The body of Sir Mark’s wife, Edith, is buried in the same grave,
although her remains will not be disturbed.
The plan to exhume Sir Mark’s body is more than a gruesome academic
exercise. It is now
known that the Spanish Flu which swept the world just as the flames
of World War I were dying was an avian influenza — one of the viruses
so worrying to the world’s health chiefs today.
By isolating and examining any viruses still present in the body,
Professor Oxford’s team hope to learn more about the workings of
this virus, named H1N1, and how it may be genetically related to the
current bird flu germ, H5N1, which has been terrifying the world in
recent years.
‘He died very late in the epidemic, when the virus had almost burnt
itself out,’ Prof Oxford adds. ‘We want to get a grip on how the
virus worked both when it was at its most virulent and when it was
coming to the end of its life.’
Considering the 1918 pandemic was the most destructive plague in modern
times, we know little about the workings of the virus that caused it.

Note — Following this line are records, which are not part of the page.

-- ==== Sys2Proof/Safety.lean ====
section
/-! DEFINITION. The terms of the statements: the invariants of 10_state.md R41 and R42, what counts as a publish and as a
start condition in a run, and which parts of the state no port can observe (20_memory.md R58, R43). -/

namespace Sys2Proof.Machine

/-! ### Invariants -/

/-- The invariants of R42 (b) to (h) and (k), with the bound of R104, the widths of the registers (R27, R28, R32, R35) and
the part of (i) and (j) that one state shows: a valid entry exists only after a valid frame was published. R42 (a), and
`bitPosition <= D` of (g), hold by the type of `State`. -/
structure State.Inv (s : State) : Prop where
  /-- An entry has `D` bits (R29). -/
  entriesFit : s.buf.wf s.cfg.profile = true
  /-- The configuration is one of those that R5 allows. -/
  cfgLegal : s.cfg.wf = true
  /-- R42 (g), second half; R25. -/
  accumulatorBound : s.accumulator.toNat < 2 ^ s.bitPosition
  /-- R42 (b). -/
  receivingPosition : s.phase = .receiving → s.bitPosition < s.cfg.profile.dataBits
  /-- R42 (c). -/
  parityPosition : s.phase = .parityCheck →
    s.bitPosition = s.cfg.profile.firstGroup ∨ s.bitPosition = s.cfg.profile.dataBits
  /-- R42 (d). -/
  completePosition : s.phase = .frameComplete → s.bitPosition = s.cfg.profile.dataBits
  /-- R42 (e). -/
  errorPosition : s.phase = .frameError →
    s.bitPosition = s.cfg.profile.firstGroup ∨ s.bitPosition = s.cfg.profile.dataBits
  /-- R42 (f). -/
  startCleared : s.phase = .startDetected → s.bitPosition = 0 ∧ s.accumulator = 0 ∧ s.parityAccumulator = false
  /-- R42 (h), R104, for any `GAP_US` and `THRESH_RESET`; with the values of R5 the bound is 1333. -/
  thresholdBound : s.thresholdMicros ≤ max s.cfg.threshReset (4 * s.cfg.gapUs / 3)
  /-- R28. -/
  thresholdFits : s.thresholdMicros < 2 ^ s.cfg.widths.ts
  /-- R27. -/
  lastEdgeFits : s.lastEdgeTimestamp < 2 ^ s.cfg.widths.ts
  /-- R32. -/
  heartbeatFits : s.lastHeartbeatTimestamp < 2 ^ s.cfg.widths.ts
  /-- R35. -/
  reportTimeFits : s.lastReportedTimestamp < 2 ^ s.cfg.widths.ts
  /-- R42 (k). -/
  reportedFits : s.repValid = true → s.lastReportedPayload.toNat < 2 ^ s.cfg.profile.payloadWidth
  /-- R42 (i), (j): the half that one state shows. -/
  validEntryHeard : s.buf.buf0.valid = true ∨ s.buf.buf1.valid = true → s.hbValid = true

/-- How many data bits of the current parity group have been received (R24, R74): all of them in the first group, and
those after the first `G1` in the second. At `bitPosition` = `G1` the first check has been passed exactly in
`RECEIVING` (R42 (b)). -/
def State.groupLength (s : State) : Nat :=
  if s.bitPosition < s.cfg.profile.firstGroup ∨
      (s.bitPosition = s.cfg.profile.firstGroup ∧ s.phase ≠ .receiving) then s.bitPosition
  else s.bitPosition - s.cfg.profile.firstGroup

/-- What `parityAccumulator` means (R24): "the exclusive or of the data bits received since the last start condition or
the last matching parity check". In `IDLE` it means nothing, because `BEGIN` keeps it and forgets the phase (R42 (f)). -/
structure State.GroupParity (s : State) : Prop where
  running : s.phase = .startDetected ∨ s.phase = .receiving ∨ s.phase = .parityCheck ∨ s.phase = .frameError →
    s.parityAccumulator = parityOf (msbFirst s.accumulator.toNat s.groupLength)
  complete : s.phase = .frameComplete → s.parityAccumulator = false

/-- A response word as R81 and R200 allow it: a status code of 0 to 4, and data 0 with every code but `OK`. -/
def rspWellCoded (r : RspWord) : Prop := r.toNat / 2 ^ 32 ≤ 4 ∧ (r.toNat / 2 ^ 32 ≠ 0 → r.toNat % 2 ^ 32 = 0)

/-! ### Start conditions and publishes in a run -/

/-- The state takes an edge at `timestamp` as a start condition: armed, with an earlier edge, and a gap (R114). -/
def State.startsFrameAt (s : State) (timestamp : Nat) : Prop :=
  s.armed = true ∧ s.lastEdgeValid = true ∧ s.cfg.gapUs < interval s.cfg.widths timestamp s.lastEdgeTimestamp

/-- The state takes an edge at `timestamp` as an ordinary one: armed, with an earlier edge, and no gap (R112). -/
def State.inFrameAt (s : State) (timestamp : Nat) : Prop :=
  s.armed = true ∧ s.lastEdgeValid = true ∧ interval s.cfg.widths timestamp s.lastEdgeTimestamp ≤ s.cfg.gapUs

/-- The operation is a start condition in the state. -/
def State.startsFrame (s : State) (i : Instr) : Prop :=
  ∃ timestamp, (i = .edgeFall timestamp ∨ i = .edgeRise timestamp) ∧ s.startsFrameAt timestamp

/-- No operation of the sequence is a start condition where it is applied. -/
def noStartCondition : List Instr → State → Prop
  | [], _ => True
  | i :: rest, s => ¬ s.startsFrame i ∧ ∀ t, exec i s = .next t → noStartCondition rest t

/-- How many operations of the sequence publish: how often `visibleIdx`, which "every `publish`" toggles "and nothing
else" (R30), changes. -/
def publishCount : List Instr → State → Nat
  | [], _ => 0
  | i :: rest, s =>
    match exec i s with
    | .next t => (if t.visibleIdx = s.visibleIdx then 0 else 1) + publishCount rest t
    | .fault _ => 0
    | .refused _ => 0

/-! ### What the ports can observe -/

/-- The two states differ at most in what no rule reads: the hidden entry (R58), timestamps and the payload whose valid
bit is 0 (R43), and the assembler's data registers while no frame is in progress (R231). -/
structure SameObservable (s t : State) : Prop where
  cfg : s.cfg = t.cfg
  phase : s.phase = t.phase
  frameRegisters : s.phase = .startDetected ∨ s.phase = .receiving ∨ s.phase = .parityCheck →
    s.bitPosition = t.bitPosition ∧ s.parityAccumulator = t.parityAccumulator ∧ s.accumulator = t.accumulator
  lastEdgeValid : s.lastEdgeValid = t.lastEdgeValid
  lastEdgeTimestamp : s.lastEdgeValid = true → s.lastEdgeTimestamp = t.lastEdgeTimestamp
  thresholdMicros : s.thresholdMicros = t.thresholdMicros
  visible : s.visible = t.visible
  hbValid : s.hbValid = t.hbValid
  lastHeartbeatTimestamp : s.hbValid = true → s.lastHeartbeatTimestamp = t.lastHeartbeatTimestamp
  repValid : s.repValid = t.repValid
  lastReported : s.repValid = true →
    s.lastReportedPayload = t.lastReportedPayload ∧ s.lastReportedTimestamp = t.lastReportedTimestamp
  armed : s.armed = t.armed
  responses : s.responses = t.responses

/-! ### Frames on the wire -/

/-- An interval inside a frame: not longer than `GAP_US` (R71, R106), and one that the timestamps can show. -/
def inFrameInterval (c : Config) (d : Nat) : Prop := d ≤ c.gapUs ∧ d < 2 ^ c.widths.ts

/-- The pulses carry the bits, for the threshold `T` (R106): each interval is one inside a frame, and a pulse is below `T`
exactly where its bit is 1. -/
def PulsesSpell (c : Config) (T : Nat) (bits : List Bool) (pulses : List (Nat × Nat)) : Prop :=
  List.Forall₂ (fun b (p : Nat × Nat) =>
    inFrameInterval c p.1 ∧ inFrameInterval c p.2 ∧ (b = true ↔ p.2 < T)) bits pulses

/-- The list with its entry number `k` inverted. -/
def flipBit (bits : List Bool) (k : Nat) : List Bool := bits.modify k not

/-- The true time of a platform counter as the port shows it: its low `TS_W` bits (R220). -/
def stampOf (k : Widths) (trueTime : Nat) : Nat := trueTime % 2 ^ k.ts

/-- The environment's duty on times (R13, R17): true times never decrease. Timestamps are their low `TS_W` bits. -/
def TimesNeverDecrease (times : List Nat) : Prop := times.Pairwise (· ≤ ·)

/-- The exact value of a binary32 word whose exponent field is neither 0 nor 255 (93_implementation_defined.md K3). -/
def binary32Value (w : DataWord) : Rat :=
  (if w.getLsbD 31 then -1 else 1) * ((2 ^ 23 + w.toNat % 2 ^ 23 : Nat) : Rat) *
    (2 : Rat) ^ (((w.toNat / 2 ^ 23 % 256 : Nat) : Int) - 150)

/-- The distance between neighbouring binary32 numbers with the exponent field of `w` (K3). -/
def binary32Unit (w : DataWord) : Rat := (2 : Rat) ^ (((w.toNat / 2 ^ 23 % 256 : Nat) : Int) - 150)

end Sys2Proof.Machine
end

There are some poor-quality samples of the virus in labs, some
extracted from the tissues of bodies found in the Greenland tundra
a few years ago. It is hoped that Sir Mark’s remains will massively
increase the amount of pristine material for the scientists to work on.

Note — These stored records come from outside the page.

-- ==== Sys2Proof/Laws/Memory.lean ====
section
/-! SUPPORT. The laws of the frame buffer (20_memory.md): read after write, the two addresses, and the canonical form. -/

namespace Sys2Proof.Machine

/-- There are two addresses, and `1 − i` is the other one (R50). -/
theorem address_cases (i : BitVec 1) : i = 0 ∨ i = 1 := by revert i; decide

theorem eq_other_of_ne (a i : BitVec 1) (h : a ≠ i) : a = 1 - i := by revert a i; decide

@[simp] theorem other_ne (i : BitVec 1) : 1 - i ≠ i := by revert i; decide

@[simp] theorem ne_other (i : BitVec 1) : i ≠ 1 - i := by revert i; decide

@[simp] theorem other_other (i : BitVec 1) : 1 - (1 - i) = i := by revert i; decide

@[simp] theorem Memory.read_write_same (m : Memory) (i : BitVec 1) (e : RawFrame) : (m.write i e).read i = e := by
  rcases address_cases i with rfl | rfl <;> simp [Memory.read, Memory.write]

theorem Memory.read_write_other (m : Memory) (i a : BitVec 1) (e : RawFrame) (h : a ≠ i) :
    (m.write i e).read a = m.read a := by
  rcases address_cases i with rfl | rfl <;> rcases address_cases a with rfl | rfl <;>
    simp_all [Memory.read, Memory.write]

/-- Two buffers that read the same everywhere are equal. -/
theorem Memory.ext_read (m m' : Memory) (h : ∀ a, m.read a = m'.read a) : m = m' := by
  have h0 := h 0
  have h1 := h 1
  cases m; cases m'
  simp_all [Memory.read]

theorem Memory.wf_iff (p : Profile) (m : Memory) :
    m.wf p = true ↔ ∀ a, (m.read a).bits.toNat < 2 ^ p.dataBits := by
  constructor
  · intro h a
    rcases address_cases a with rfl | rfl <;> simp_all [Memory.wf, Memory.read]
  · intro h
    have h0 := h 0
    have h1 := h 1
    simp_all [Memory.wf, Memory.read]

/-- The one operation that writes the buffer keeps its canonical form. -/
theorem Memory.wf_write (p : Profile) (m : Memory) (i : BitVec 1) (e : RawFrame) (hm : m.wf p = true)
    (he : e.bits.toNat < 2 ^ p.dataBits) : (m.write i e).wf p = true := by
  rw [Memory.wf_iff] at hm ⊢
  intro a
  by_cases h : a = i
  · subst h; simpa using he
  · rw [Memory.read_write_other _ _ _ _ h]; exact hm a

/-- The buffer after reset has the canonical form. -/
theorem Memory.wf_reset (c : Config) : (State.resetWith c).buf.wf c.profile = true := by
  simp [Memory.wf]

@[simp] theorem writeIdx_eq (s : State) : s.writeIdx = 1 - s.visibleIdx := rfl

/-- What a `publish` makes visible (R141). -/
@[simp] theorem publish_visible (b : FrameBits) (v : Bool) (s : State) : (publish b v s).visible = ⟨b, v⟩ := by
  simp [State.visible]

/-- A `publish` leaves the entry that was visible (R141). -/
theorem publish_read_old (b : FrameBits) (v : Bool) (s : State) :
    (publish b v s).buf.read s.visibleIdx = s.visible :=
  Memory.read_write_other _ _ _ _ (ne_other s.visibleIdx)

end Sys2Proof.Machine
end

It is probably only a matter of time, Professor Oxford and most
virus experts believe, before the current avian flu virus, H5N1,
or one of its relatives mutates into a form that is both virulent
and transmissible between human beings.
One thing we know about the 1918 epidemic is that it had nothing to do
with Spain. Instead, it probably arose in the misery and deprivation
of the War, either among American servicemen or in northern France.
Some scientists believe the flu began in the fishing town of Etaples,
on the French Channel coast. There, a huge camp received injured
soldiers from the front.
In fact, some epidemiologists even claim to have identified the
first victim of the pandemic, a Tommy from New Malden, called Harry
Underwood. He had been gassed and shot, before being transferred
to Etaples to recuperate. Thousands of men lived there in cramped,
unhygienic conditions ripe for an epidemic.

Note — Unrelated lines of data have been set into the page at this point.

theorem witness_EveryStepKeepsTheRegisterInvariant : middle.Inv ∧ middle.cfg.gapUs = 1000 ∧ middle.cfg.threshReset = 0 ∧
    ∃ t, step middle = .next t ∧ t.accumulator = 1 :=
  ⟨middle_inv, rfl, rfl, _, rfl, rfl⟩

theorem witness_ResetSatisfiesTheInvariants : (cfgOf .full11).wf = true ∧ Config.atReset.wf = true := ⟨by decide, by decide⟩

theorem witness_EveryStepKeepsTheGroupParity :
    middle.Inv ∧ middle.GroupParity ∧ ∃ t, step middle = .next t ∧ t.parityAccumulator = true :=
  ⟨middle_inv, middle_groupParity, _, rfl, rfl⟩

theorem witness_NoStepChangesTheConfiguration : ∃ t, step middle = .next t ∧ t ≠ middle := ⟨_, rfl, by decide⟩

theorem witness_EveryResponseIsWellCoded : (∀ r ∈ reported.responses, rspWellCoded r) ∧ reported.responses ≠ [] ∧
    ∃ t, step { reported with pending := [.cmd 0x50000000000000000] } = .next t :=
  ⟨fun r hr => by obtain rfl := List.mem_singleton.1 hr; exact ⟨by decide, by decide⟩, by simp [reported], _, rfl⟩

theorem witness_UnarmedEdgeChangesNothing : (fresh .full11).armed = false := by decide

theorem witness_ResetRegisterValues : ∃ c : Config, fresh .full11 = State.resetWith c := ⟨_, rfl⟩

theorem witness_FirstEdgeIsRecordedAndDiscarded :
    let s : State := { fresh .full11 with armed := true }
    s.armed = true ∧ s.lastEdgeValid = false := by decide

/-- The least gap, a falling and a wrapped one (A3). -/
theorem witness_StartConditionFromEveryPhase :
    let s := inFrame .receiving 1000 3 1 true
    let s' := inFrame .idle 0xFFFFF000 0 0 false
    (s.armed = true ∧ s.lastEdgeValid = true ∧ 1000 < interval s.cfg.widths 2001 s.lastEdgeTimestamp) ∧
    (s'.armed = true ∧ s'.lastEdgeValid = true ∧ 1000 < interval s'.cfg.widths 0xFFFFFFF0 s'.lastEdgeTimestamp) := by decide

theorem witness_FallingEdgeWithoutGapOnlyMovesTheTimestamp :
    let s := inFrame .receiving 1000 3 1 true
    s.armed = true ∧ s.lastEdgeValid = true ∧ interval s.cfg.widths 2000 s.lastEdgeTimestamp ≤ 1000 := by decide

theorem witness_PulseOutsideAFrameIsIgnored :
    (let s := inFrame .idle 0 0 0 false
     s.armed = true ∧ s.lastEdgeValid = true ∧ interval s.cfg.widths 1000 s.lastEdgeTimestamp ≤ 1000 ∧ s.phase = .idle) ∧
    heard.phase = .frameComplete ∧ interval heard.cfg.widths 6965 heard.lastEdgeTimestamp ≤ 1000 ∧
    (inFrame .frameError 0 9 0 false).phase = .frameError := by decide

theorem inFrameAt_of {s : State} {ts : Nat} (h : s.armed = true ∧ s.lastEdgeValid = true ∧
    interval s.cfg.widths ts s.lastEdgeTimestamp ≤ s.cfg.gapUs) : s.inFrameAt ts := h

/-- Start pulses of the greatest and of the least width. -/
theorem witness_StartPulseCalibratesTheThreshold :
    let s := inFrame .startDetected 5000 0 0 false
    s.inFrameAt 6000 ∧ s.inFrameAt 5000 ∧ s.phase = .startDetected :=
  ⟨inFrameAt_of (by decide), inFrameAt_of (by decide), by decide⟩

/-- The first data bit, the one before each parity position, and a state with the invariants. -/
theorem witness_DataPulseShiftsOneBit :
    (∀ (n : Nat) (h : n ≤ 12), let s := inFrame .receiving 5125 n 0 false (Nat.le_succ_of_le h)
      s.inFrameAt 5215 ∧ s.phase = .receiving ∧ s.bitPosition + 1 ≤ s.cfg.profile.dataBits) ∧ middle.inFrameAt 5405 ∧ middle.phase = .receiving ∧ middle.Inv :=
  ⟨fun n h => ⟨inFrameAt_of ⟨rfl, rfl, show interval Widths.standard 5215 5125 ≤ 1000 by decide⟩, rfl, Nat.succ_le_succ h⟩,
    inFrameAt_of (by decide), rfl, middle_inv⟩

/-- P1, `RISE 6280`. -/
theorem witness_FirstParityMatchOpensTheSecondGroup :
    let s := inFrame .parityCheck 6250 9 0x40 true
    s.inFrameAt 6280 ∧ s.phase = .parityCheck ∧ s.bitPosition = 9 ∧
      decide (interval s.cfg.widths 6280 s.lastEdgeTimestamp < s.thresholdMicros) = s.parityAccumulator :=
  ⟨inFrameAt_of (by decide), by decide⟩

/-- P1, `RISE 6965`. -/
theorem witness_FinalParityMatchPublishesTheFrame :
    lastPulse.inFrameAt 6965 ∧ lastPulse.phase = .parityCheck ∧
      lastPulse.bitPosition = lastPulse.cfg.profile.dataBits ∧
      decide (interval lastPulse.cfg.widths 6965 lastPulse.lastEdgeTimestamp < lastPulse.thresholdMicros) = lastPulse.parityAccumulator :=
  ⟨inFrameAt_of (by decide), by decide⟩

/-- A11, and a mismatch at the first parity position. -/
theorem witness_ParityMismatchPublishesAnInvalidFrame :
    (lastPulse.inFrameAt 6905 ∧ lastPulse.phase = .parityCheck ∧
      decide (interval lastPulse.cfg.widths 6905 lastPulse.lastEdgeTimestamp < lastPulse.thresholdMicros) ≠ lastPulse.parityAccumulator) ∧
    let s := inFrame .parityCheck 6250 9 0x40 true
    s.inFrameAt 6310 ∧ s.phase = .parityCheck ∧
      decide (interval s.cfg.widths 6310 s.lastEdgeTimestamp < s.thresholdMicros) ≠ s.parityAccumulator :=
  ⟨⟨inFrameAt_of (by decide), by decide⟩, inFrameAt_of (by decide), by decide⟩

theorem witness_FallingEdgeFrame : ∃ t, exec (.edgeFall 8000) heard = .next t ∧ t.phase = .startDetected := ⟨_, rfl, rfl⟩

Crucially, Etaples lies directly under one of the world’s greatest
bird migration routes, and it is known that the recovering soldiers and
medics shot thousands of possibly bird-flu-infected wildfowl for food.
ONE OF Sir Mark’s descendents is his great-granddaughter, the author
Plum Sykes. ‘It is rather grisly, but it is a great story,’ she says.
‘It is such a shame he died so young. People said he could have gone
on to great things.
‘He was a modest man, but I think he would have been very proud if
he’d known what an amazing thing he could achieve after his death.’
Whether the scientists are successful will depend on the state of
the body. Certainly, cadavers buried in lead coffins can be well
preserved. Some, after two centuries, have looked almost as fresh as
the day they were buried.
It is supposed that a combination of hermetic sealing and the action of
lead compounds from the coffin itself cause the action of putrefaction
to slow.
When the coffin is opened, full safety procedures will be in place,
including the wearing of isolation suits. Nevertheless, surely there
is still a chance that the plague which caused so much death and
destruction in 1918 could escape to do the same thing again?
‘There is no risk,’ Prof Oxford says. ‘The virus will be dead. I’ve
got children and grandchildren. I wouldn’t do this if it were exposing
them to that sort of risk.’
If Prof Oxford is right, then thanks to the late Sir Mark Sykes
science will soon know more about one of the biggest killers of the
20th Century. A fitting end to a very extraordinary life — even if
it occurs nearly 90 years after it came to such a premature close.